Stored data:
/-- What a dispatch sends (R133): each assigned row to its expert's home, then an end record for every expert. A record that names an expert at or above E is not
sent (DESIGN CHOICE, log entry 78). -/
def Block.dispatchList (b : Block) (a : Access) (k : Nat) (c : TaskCtx) : Res (List CollOut) :=
  let d := c.desc
  let home (e : Nat) : Nat := exHome ((b.experts a.half k).getD (d.coFirst + e) 0)
  match b.readRecords a (c.tensor 0) with
  | .error e => .error e
  | .ok rs =>
    let live := rs.filter (fun p => recAssigned p.2 && decide (recE p.2 < d.coE))
    match concatRes (fun p => b.rowChunks a (c.tensor 1) (p.1, 0, 0, 0) (home (recE p.2)) (recE p.2 * d.coCap + recSlot p.2)) live with
    | .error e => .error e
    | .ok l =>
      let count (e : Nat) : List Byte := leBytes 4 e ++ leBytes 4 (live.filter (fun p => recE p.2 = e)).length
      let last (e : Nat) : CollOut := { dest := home e, flood := true, shard := 0, block := 0xFFFFFF, bytes := count e, origin := 0xFFFF }
      .ok (l ++ (List.range d.coE).map last)

/-- EXPERT_DISPATCH (R133): collective OP 3. -/
def execExpertDispatch (t : TaskRef) (s : State) : Host.Outcome State Fault Refusal :=
  s.act (fun b => b.onMode t 0x08 3 (fun g c =>
    if (c.coll.map (fun x => x.started)).getD true then b.travelGo t
    else match b.dispatchList (b.taskAccess t.half g c) g.slot c with
      | .error e => b.stop t e
      | .ok l => ((b.touch t g c).modColl t (fun x => { x with started := true, queue := l })).travelGo t))

/-- The layer's experts that this endpoint holds, each with its LOCAL, below X. -/
def Block.localExperts (b : Block) (h : HalfId) (k : Nat) (d : TaskDesc) : List (Nat × Nat) :=
  (List.range d.coE).filterMap (fun e =>
    let w := (b.experts h k).getD (d.coFirst + e) 0
    if exValid w ∧ exHome w = b.endpoint h ∧ exLocal w < d.coX then some (e, exLocal w) else none)

/-- What a return sends (R135, R136): each pair's rows, as many as the shape register names that the pair's receive wrote (DESIGN CHOICE: at
SHAPE_IN_BASE + 16p + 1, log entry 52), to their source. -/
def Block.returnList (b : Block) (a : Access) (k : Nat) (c : TaskCtx) (p : Plan) : Res (List CollOut) :=
  let d := c.desc
  let z := c.tensor 0
  concatRes (fun q =>
    let s := q.2
    let e := q.1.1
    let pair := q.1.2 * p.n + s
    concatRes (fun i => b.rowChunks a z (z.rowNo (pair * d.coCap + i)) (p.eps.getD s 0) (e * d.coCap + i))
      (List.range (min d.coCap (b.shape a.half k (d.shapeInBase + 16 * pair + 1)))))
    ((b.localExperts a.half k d).flatMap (fun x => (List.range p.n).map (fun s => (x, s))))

/-- EXPERT_RETURN (R135): collective OP 5. -/
def execExpertReturn (t : TaskRef) (s : State) : Host.Outcome State Fault Refusal :=
  s.act (fun b => b.onMode t 0x08 5 (fun g c =>
    if (c.coll.map (fun x => x.started)).getD true then b.travelGo t
    else b.onColl t [5] (fun _ _ _ p => match b.returnList (b.taskAccess t.half g c) g.slot c p with
      | .error e => b.stop t e
      | .ok l => ((b.touch t g c).modColl t (fun x => { x with started := true, queue := l })).travelGo t)))

/-- Chunks to a row of a receive. -/
def TaskCtx.coChunks (c : TaskCtx) : Nat := cdiv ((if c.desc.coOp = 6 then c.tensor 1 else c.tensor 0).wholeRow) 4096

Task prompt:
Copy out, word for word, the part of the entries above that begins at the line with "match concatRes (fun" and ends at the line with "let count (e", including both.

Response to this task:
    match concatRes (fun p => b.rowChunks a (c.tensor 1) (p.1, 0, 0, 0) (home (recE p.2)) (recE p.2 * d.coCap + recSlot p.2)) live with
    | .error e => .error e
    | .ok l =>
      let count (e : Nat) : List Byte := leBytes 4 e ++ leBytes 4 (live.filter (fun p => recE p.2 = e)).length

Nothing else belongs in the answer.